Summer Berry Roll - cooking recipe

Ingredients
    Filling
    1 cup almonds, ground
    3 tablespoons sugar
    4 cups berries (blackberries, blueberries, raspberries)
    1/2 cup sugar
    3 tablespoons cornstarch
    1 tablespoon lemon juice
    1 egg, beaten
    1 tablespoon milk or 1 tablespoon whipping cream
    2 tablespoons sugar, coarse
    Sweet Dough
    3/4 cup milk, warm
    2 teaspoons active dry yeast
    3 egg yolks
    2 3/4 cups all-purpose flour
    2 tablespoons sugar
    1 teaspoon lemon rind, grated
    1 teaspoon salt
    3/4 teaspoon cardamom, ground
    1 cup butter, chilled, cubed
Preparation
    Sweet Dough:
    Sprinkle milk with yeast and let stand until foamy, about 10 minutes; whisk in egg yolks. In food processor, pulse together flour, sugar, lemon rind, salt, and cardamom; pulse in butter until in pea sized clumps.

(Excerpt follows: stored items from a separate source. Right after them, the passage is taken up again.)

-- ==== Sys2Proof/Machine/Sideband.lean ====
section
/-! DEFINITION. The PMBus target in the power-stage controller and the I3C target in E0 (14_module_hw.md R402 to
R404). Layouts that PMBus 1.3 and SMBus 3.0 fix are PRESUMED from them (log 23). -/

namespace Sys2Proof.Machine

/-! ## PMBus (R402) -/

/-- The PMBus target answers: the standby domain is active. -/
def pmbus (b : Block) : Bool := b.power.phase != .off

/-- A PMBus command whose reply is computed from the block. -/
def Act.pmbReply (g : Block → Bytes) : Act := .whenB pmbus (.read fun b => .emit (.reply (g b)))

/-- STATUS_INPUT and STATUS_TEMPERATURE bytes. -/
def statusInput (b : Block) : Nat := b.power.pmbusStatus.toNat % 256
def statusTemp (b : Block) : Nat := b.power.pmbusStatus.toNat / 256 % 256

/-- STATUS_WORD: INPUT, POWER_GOOD# and OFF while the rails are down, VIN_UV_FAULT, TEMPERATURE. -/
def statusWord (b : Block) : Nat :=
  let down := (!railsUp b).toNat
  (statusInput b != 0).toNat * 2 ^ 13 + down * 2 ^ 11 + down * 2 ^ 6 + (bitOf (statusInput b) 4).toNat * 2 ^ 3 +
    (statusTemp b != 0).toNat * 2 ^ 2

/-- ALERT_N is low while a PMBus status bit or a bit of PWR_IN_LATCH is set (R404). -/
def alertLow (b : Block) : Bool := pmbus b && (b.power.pmbusStatus != 0 || rd b .pwrInLatch != 0)

/-- LINEAR11 of num / den: the smallest exponent whose rounded mantissa fits 11 signed bits (log 23). -/
def linear11From (num : Int) (den : Nat) : Nat → Int → Nat
  | 0, _ => 0
  | fuel + 1, e =>
    let x : Int := if e < 0 then num * 2 ^ (-e).toNat else num
    let d : Int := if e < 0 then den else den * 2 ^ e.toNat
    let m : Int := (2 * x + d) / (2 * d)
    if -1024 ≤ m ∧ m ≤ 1023 then codeOf e 5 * 2 ^ 11 + codeOf m 11 else linear11From num den fuel (e + 1)

/-- LINEAR11 of num / den, zero as 0x0000. -/
def linear11 (num : Int) (den : Nat) : Nat := if num = 0 then 0 else linear11From num den 32 (-16)

/-- A reading of a PWR_ register; its value is open while the module is OFF and the register cannot be read (log 9). -/
def pmbReading (b : Block) (r : Reg) (hi lo : Nat) : Nat :=
  if b.power.phase = .locked then fld b r hi lo else (Config.freeWord b.freeCtr).toNat % 65536

/-- A LINEAR11 reading, unsigned, in units of 1/den. -/
def Act.pmbLinear (r : Reg) (den : Nat) : Act :=
  .seq (.pmbReply fun b => leBytes (linear11 (pmbReading b r 15 0) den) 2) .bump

/-- Text of an SMBus block: its length, then its ASCII codes. -/
def block (s : Bytes) : Bytes := BitVec.ofNat 8 s.length :: s

/-- CLEAR_FAULTS: the latched PMBus status bits clear. -/
def execClearFaults (s : State) : Host.Outcome State Fault Refusal :=
  perform true (.whenB pmbus (.power fun p => { p with pmbusStatus := 0 })) s

/-- STATUS_WORD. -/
def execStatusWord (s : State) : Host.Outcome State Fault Refusal :=
  perform true (.pmbReply fun b => leBytes (statusWord b) 2) s

/-- STATUS_INPUT. -/
def execStatusInput (s : State) : Host.Outcome State Fault Refusal :=
  perform true (.pmbReply fun b => leBytes (statusInput b) 1) s

/-- STATUS_TEMPERATURE. -/
def execStatusTemperature (s : State) : Host.Outcome State Fault Refusal :=
  perform true (.pmbReply fun b => leBytes (statusTemp b) 1) s

/-- READ_VIN: PWR_VIN, 10 mV, in LINEAR11 volts. -/
def execReadVin (s : State) : Host.Outcome State Fault Refusal := perform true (.pmbLinear .pwrVin 100) s

/-- READ_IIN: PWR_IIN, 10 mA, in LINEAR11 amperes. -/
def execReadIin (s : State) : Host.Outcome State Fault Refusal := perform true (.pmbLinear .pwrIin 100) s

/-- READ_PIN: PWR_PIN in LINEAR11 watts. -/
def execReadPin (s : State) : Host.Outcome State Fault Refusal := perform true (.pmbLinear .pwrPin 1) s

/-- The hottest power stage, sensors 86 to 89. -/
def hottestStage (b : Block) : Nat := highest ((List.range 4).map fun i => pmbReading b (.pwrSensor (86 + i)) 15 0)

/-- READ_TEMPERATURE_1: the hottest power stage, in LINEAR11 degrees. -/
def execReadTemperature1 (s : State) : Host.Outcome State Fault Refusal :=
  perform true (.seq (.pmbReply fun b => leBytes (linear11 (signedOf (hottestStage b) 16) 16) 2) .bump) s

/-- READ_TEMPERATURE_2: the coolant inlet, in LINEAR11 degrees. -/
def execReadTemperature2 (s : State) : Host.Outcome State Fault Refusal :=
  perform true (.seq (.pmbReply fun b => leBytes (linear11 (signedOf (pmbReading b .pwrCool 31 16) 16) 16) 2) .bump) s

/-- PMBUS_REVISION: 0x33. -/
def execPmbusRevision (s : State) : Host.Outcome State Fault Refusal := perform true (.pmbReply fun _ => [0x33]) s

/-- MFR_ID: CELNINUM. -/
def execMfrId (s : State) : Host.Outcome State Fault Refusal :=
  perform true (.pmbReply fun _ => block [0x43, 0x45, 0x4C, 0x4E, 0x49, 0x4E, 0x55, 0x4D]) s

/-- MFR_MODEL: WRN-B3. -/
def execMfrModel (s : State) : Host.Outcome State Fault Refusal :=
  perform true (.pmbReply fun _ => block [0x57, 0x52, 0x4E, 0x2D, 0x42, 0x33]) s

/-- MFR_SERIAL: SRL_SERIAL as 16 hexadecimal digits. -/
def execMfrSerial (s : State) : Host.Outcome State Fault Refusal :=
  perform true (.pmbReply fun b => block (serialText b)) s

/-- The command codes the target supports. -/
def pmbSupported : List Nat := [0x03, 0x79, 0x7C, 0x7D, 0x88, 0x89, 0x97, 0x8D, 0x8E, 0x98, 0x99, 0x9A, 0x9E]

/-- PMBUS_UNSUPPORTED_COMMAND: any other code is answered with a NACK. -/
def execPmbusUnsupportedCommand (code : Nat) (s : State) : Host.Outcome State Fault Refusal :=
  perform true (.whenB (fun b => pmbus b && !pmbSupported.contains code) (.emit .nack)) s

/-- PMBUS_SCL_TIMEOUT: the bus is released and the transaction discarded (R400). -/
def execPmbusSclTimeout (s : State) : Host.Outcome State Fault Refusal :=
  perform true (.power fun p => { p with pmbusOpen := false }) s

/-! ## I3C (R403) -/

/-- The I3C target answers: from BOOTING onward. -/
def i3cUp (b : Block) : Bool := b.power.phase == .locked

/-- The target's static address. -/
def i3cStatic : BitVec 7 := 0x4A

/-- The TEL_ and PWR_ registers of 14_module_hw.md and 15_power_boot.md, as 32-bit words: register and word. None of them has
an RC field. -/
def telemetry : List (Reg × Nat) :=
  [(.telBoot 0, 0), (.telBootTime 0, 0), (.telBootTime 0, 1), (.telBoot 1, 0), (.telBootTime 1, 0), (.telBootTime 1, 1),
   (.pwrInStatus, 0), (.pwrInLatch, 0), (.pwrVin, 0), (.pwrIin, 0), (.pwrPin, 0), (.pwrCool, 0), (.pwrFlow, 0),
   (.pwrLastTrip, 0), (.pwrModstate, 0), (.pwrBoot, 0), (.pwrBootRsn, 0)] ++ (List.range 92).map fun i => (.pwrSensor i, 0)

/-- The word a private read at offset `off` returns: which one an offset names is open (log 9). -/
def i3cWord (b : Block) (off : Nat) : Nat :=
  let x := (telemetry[Config.i3cIndex off % telemetry.length]?).getD (.telBoot 0, 0)
  rd b x.1 / 2 ^ (32 * x.2) % 2 ^ 32

/-- SETDASA: a target without a dynamic address that is addressed at 0x4A takes one. -/
def execSetdasa (static dynamic : BitVec 7) (s : State) : Host.Outcome State Fault Refusal :=
  perform true (.whenB (fun b => i3cUp b && static == i3cStatic && b.power.i3cAddr.isNone)
    (.power fun p => { p with i3cAddr := some dynamic })) s

/-- I3C_PRIVATE_READ of 4 bytes at a 2-byte offset. -/
def execI3cPrivateRead (off : Nat) (s : State) : Host.Outcome State Fault Refusal :=
  perform true (.whenB (fun b => i3cUp b && b.power.i3cAddr.isSome && decide (off < 65536))
    (.read fun b => .emit (.reply (leBytes (i3cWord b off) 4)))) s

/-- I3C_PRIVATE_WRITE: refused with a NACK. -/
def execI3cPrivateWrite (_ : Nat) (_ : Bytes) (s : State) : Host.Outcome State Fault Refusal :=
  perform true (.whenB (fun b => i3cUp b && b.power.i3cAddr.isSome) (.emit .nack)) s

/-- I3C_IDLE_TIMEOUT: the target returns to idle and discards the transaction (R400). -/
def execI3cIdleTimeout (s : State) : Host.Outcome State Fault Refusal :=
  perform true (.power fun p => { p with i3cOpen := false }) s

end Sys2Proof.Machine
end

Add milk mixture and pulse just until dough holds together.
    With floured hands on a floured surface, lightly knead a few turns (adding a little more flour only if dough is sticking to work surface) until in a soft, ball. Place in buttered (or Pam'd) bowl, turning to coat, and cover with plastic wrap; let rise at room temperature until doubled in volume, about 90 minutes.
    Lightly push down dough. On a lightly floured surface, roll out dough into a 12 x 14\" (30 x 35 cm) rectangle. Transfer to parchment paper-lined or buttered baking sheet.

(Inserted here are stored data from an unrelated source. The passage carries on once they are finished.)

-- ==== Sys2Proof/Machine/Step.lean ====
section
/-! DEFINITION. One step: the command at the front of the queue, with the queue's rest. -/

namespace Sys2Proof.Machine

/-- One step. On an empty queue the block idles: the next state is the same state (log 5). -/
def step (s : State) : Host.Outcome State Fault Refusal :=
  match s.pending with
  | [] => .next s
  | c :: r => exec c { s with pending := r }

/-- The state with the command that a word spells at the front of its queue; the same state where it spells none. -/
def State.withFetchWord (s : State) (nbits w : Nat) : State :=
  match decodeTableWord nbits w with
  | none => s
  | some c => { s with pending := c :: s.pending }

end Sys2Proof.Machine
end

    Mix almonds and 2 tbsp sugar; spread lengthwise, about 4 inches (10 cm) wide, down centre of rectangle.
    Stir together berries, remaining 1/2 cup sugar, cornstarch, and lemon juice; spoon evenly over almonds.

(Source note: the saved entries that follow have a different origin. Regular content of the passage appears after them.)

-- ==== Sys2Proof/Certificates/Slice0/Obligations.lean ====
section
/-! DEFINITION. The statements for the provers. -/

open Sys2Proof Sys2Proof.Machine

/-- WAIT and BARRIER are held. -/
def Obligations.WaitAndBarrierEntriesHold : Prop :=
  ∀ (c : Nat) (s : State) (f o : Nat) (e : BitVec 512), isCore c = true →
    let b := s.toBlock
    liveObj b f (ctlObj e) = some o →
    let held (m : SyncMsg) (t : Block) : Prop :=
      t.syncNet = b.syncNet ++ [m] ∧ seqState t c = seqWaits ∧ seqEntry t c = seqEntry b c ∧
      core t c = { core b c with seqWaiting := true, entryBeat := beat b } ∧ OtherCoresKept b t c ∧
      t.toUnits = { b.toUnits with cores := t.cores, syncNet := t.syncNet } ∧
      RegsKept b t [(Reg.seqStatus c).window] ∧ t.mem = b.mem
    (readyOp b c opWait = some (f, e) → Runs (.wait c) s
      (held (.wait o { agent := .seq c, n := ctlAmount e, left := some (objBound b o + 1) }))) ∧
    (readyOp b c opBarrier = some (f, e) → Runs (.barrier c) s
      (held (.arr o { agent := .seq c, n := 1, left := some (objBound b o + 1) })))

/-- A SIGNAL entry sends its message, moves HEAD of every ring whose FREE object it signals, and completes. -/
def Obligations.SignalEntrySendsAndCompletes : Prop :=
  ∀ (c : Nat) (s : State) (f o : Nat) (e : BitVec 512), isCore c = true →
    let b := s.toBlock
    readyOp b c opSignal = some (f, e) → liveObj b f (ctlObj e) = some o → slotsSound b c (ctlObj e) (.seq c) = true →
    sigSound b c f e = true →
    let b2 := sigReleased (slotsReleased b (.seq c) c f (ctlObj e) (ctlAmount e)) c f e
    Runs (.signal c) s fun t =>
      RecordWritten b t c e (ctlRecord b c e 0) ∧ WentTo b t c (seqEntry b c + 1) ∧
      t.toUnits = { b.toUnits with
        cores := t.cores, ports := b2.ports,
        syncNet := b.syncNet ++ [.sig o (ctlAmount e) (.seq c) (seqEntry b c)] ++ sigMsgs b c f e } ∧
      core t c = { core b c with
        loops := (core t c).loops, inv := none, seqWaiting := false, ringRel := (core b2 c).ringRel } ∧
      HeadsMoved b t c (fun r => headStep b c (ctlObj e) (ctlAmount e) r + sigStep b c e r) ∧
      OtherCoresKept b t c ∧ RegsKept b t (entryWindows c ++ ringWindows b c (ctlObj e) ++ sigWindows b c e) ∧
      BytesKept b t (recordWindows c e)

/-- A STREAM entry starts its program in the lowest free context and completes; with four contexts active it is a schedule
overrun of its sequencer (R167). -/
def Obligations.StreamEntryStartsItsProgram : Prop :=
  ∀ (c : Nat) (s : State) (f x : Nat) (e : BitVec 512), isCore c = true →
    let b := s.toBlock
    readyOp b c opStream = some (f, e) →
    (freeCtxOf b c = none → isFunc f = true → Runs (.stream c) s fun t =>
      AgentFaults b t (.seq c) f (seqEntry b c) 2 0x20 ∧ rd t .synOverruns = satAdd (rd b .synOverruns) 1 32 ∧
      (∀ y < 4, ctxProg t c y = ctxProg b c y ∧ ctxPc t c y = ctxPc b c y) ∧ (core t c).inv = none ∧
      seqEntry t c = seqEntry b c ∧ (∀ g, g ≠ f → part t g = part b g) ∧ t.mem = b.mem) ∧
    (freeCtxOf b c = some x → sigSound b c f e = true →
    Runs (.stream c) s fun t =>
      rd t (.strCtx c x) = 2 ^ 31 + ef e 69 64 * 2 ^ 24 ∧
      flag t (.strStatus c) x = true ∧ flag t (.strStatus c) (4 + x) = false ∧
      ctxOf (core t c) x = { CtxState.reset with
        args := [BitVec.ofNat 32 (ef e 127 96), BitVec.ofNat 32 (ef e 159 128), BitVec.ofNat 32 (ef e 191 160),
                 BitVec.ofNat 32 (ef e 223 192)] } ∧
      (∀ y, y ≠ x → ctxOf (core t c) y = ctxOf (core b c) y) ∧
      RecordWritten b t c e (ctlRecord b c e 0) ∧ WentTo b t c (seqEntry b c + 1) ∧
      t.toUnits = { b.toUnits with
        cores := t.cores, ports := (sigReleased b c f e).ports, syncNet := b.syncNet ++ sigMsgs b c f e } ∧
      core t c = { core b c with
        loops := (core t c).loops, inv := none, seqWaiting := false, ctxs := (core t c).ctxs,
        ringRel := (core (sigReleased b c f e) c).ringRel } ∧
      HeadsMoved b t c (sigStep b c e) ∧ OtherCoresKept b t c ∧
      RegsKept b t (entryWindows c ++ [(Reg.strCtx c x).window, (Reg.strStatus c).window] ++ sigWindows b c e) ∧
      BytesKept b t (recordWindows c e))

/-- A PARAM entry writes its word to the shape set or to scratch, and completes. -/
def Obligations.ParamEntryWritesItsWord : Prop :=
  ∀ (c : Nat) (s : State) (f : Nat) (e : BitVec 512), isCore c = true →
    let b := s.toBlock
    readyOp b c opParam = some (f, e) → sigSound b c f e = true →
    let w := if ef e 65 64 = 0 then ef e 103 72 else scrWord b c (ef e 90 72 * 4 + paramIdx b c e * ef e 119 104)
    let toScratch := bitOf e.toNat 66
    let dst := scratchAt c (ef e 145 127 * 4)
    Runs (.param c) s fun t =>
      (toScratch = false → rd t (.seqRs c (ef e 126 123) (ef e 122 120)) = w) ∧
      (toScratch = true → (∀ x ∈ recordWindows c e, dst + 4 ≤ x.1 ∨ x.1 + x.2 ≤ dst) →
        bytesAt t dst 4 = leBytes w 4) ∧
      RecordWritten b t c e (ctlRecord b c e 0) ∧ WentTo b t c (seqEntry b c + 1) ∧
      t.toUnits = { b.toUnits with
        cores := t.cores, ports := (sigReleased b c f e).ports, syncNet := b.syncNet ++ sigMsgs b c f e } ∧
      core t c = { core b c with
        loops := (core t c).loops, inv := none, seqWaiting := false,
        ringRel := (core (sigReleased b c f e) c).ringRel } ∧
      HeadsMoved b t c (sigStep b c e) ∧ OtherCoresKept b t c ∧
      RegsKept b t (entryWindows c ++ sigWindows b c e ++
        if toScratch then [] else [(Reg.seqRs c (ef e 126 123) (ef e 122 120)).window]) ∧
      BytesKept b t (recordWindows c e ++ if toScratch then [(dst, 4)] else [])

/-- A LOOP entry within its planned count opens its loop with index 0, or passes over its range. -/
def Obligations.LoopEntryOpensOrPassesOver : Prop :=
  ∀ (c : Nat) (s : State) (f : Nat) (e : BitVec 512), isCore c = true →
    let b := s.toBlock
    let i := seqEntry b c
    let planned := ef e 79 64
    let len := ef e 91 80
    let n := if bitOf e.toNat 93 then rd b (.seqRs c (ef e 19 16) 0) else planned
    let depth := (core b c).loops.length
    readyOp b c opLoop = some (f, e) → sigSound b c f e = true → n ≤ planned → 1 ≤ planned → 1 ≤ len →
    ((n ≠ 0 ∨ bitOf e.toNat 92 = true) → Runs (.loop c) s fun t =>
      RecordWritten b t c e (ctlRecord b c e (if n = 0 then 1 else 0)) ∧
      (depth < 4 → rd t (.seqLoop c depth) = n * 65536) ∧ seqEntry t c = (i + 1) % 4096 ∧ seqState t c = seqRunning ∧
      t.toUnits = { b.toUnits with
        cores := t.cores, ports := (sigReleased b c f e).ports, syncNet := b.syncNet ++ sigMsgs b c f e } ∧
      core t c = { core b c with
        loops := { entry := i, len := len, count := planned, keep := bitOf e.toNat 92 } :: (core b c).loops,
        inv := none, seqWaiting := false, ringRel := (core (sigReleased b c f e) c).ringRel } ∧
      HeadsMoved b t c (sigStep b c e) ∧ OtherCoresKept b t c ∧
      RegsKept b t (entryWindows c ++ sigWindows b c e) ∧ BytesKept b t (recordWindows c e)) ∧
    ((n = 0 ∧ bitOf e.toNat 92 = false) → Runs (.loop c) s fun t =>
      EntryCompleted b t c f e (ctlRecord b c e 1) (i + len + 1))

    Fold one long edge of dough up over filling; covering berries; lightly brush with water. Fold second long edge of dough over first, pinching along edge to seal seam. Cover with plastic wrap and tea towel; let rise for 30 minutes. Whisk egg & milk (or cream) together; brush top with mixture. With scissors or razor blade, cut about ten 2\" (5 cm) diagonal slashes along centre, through to filling. Sprinkle with coarse sugar.
    Bake in centre of 350 degree oven until top is golden and filling is bubbling, 40 to 45 minutes. Let cool on pan on rack.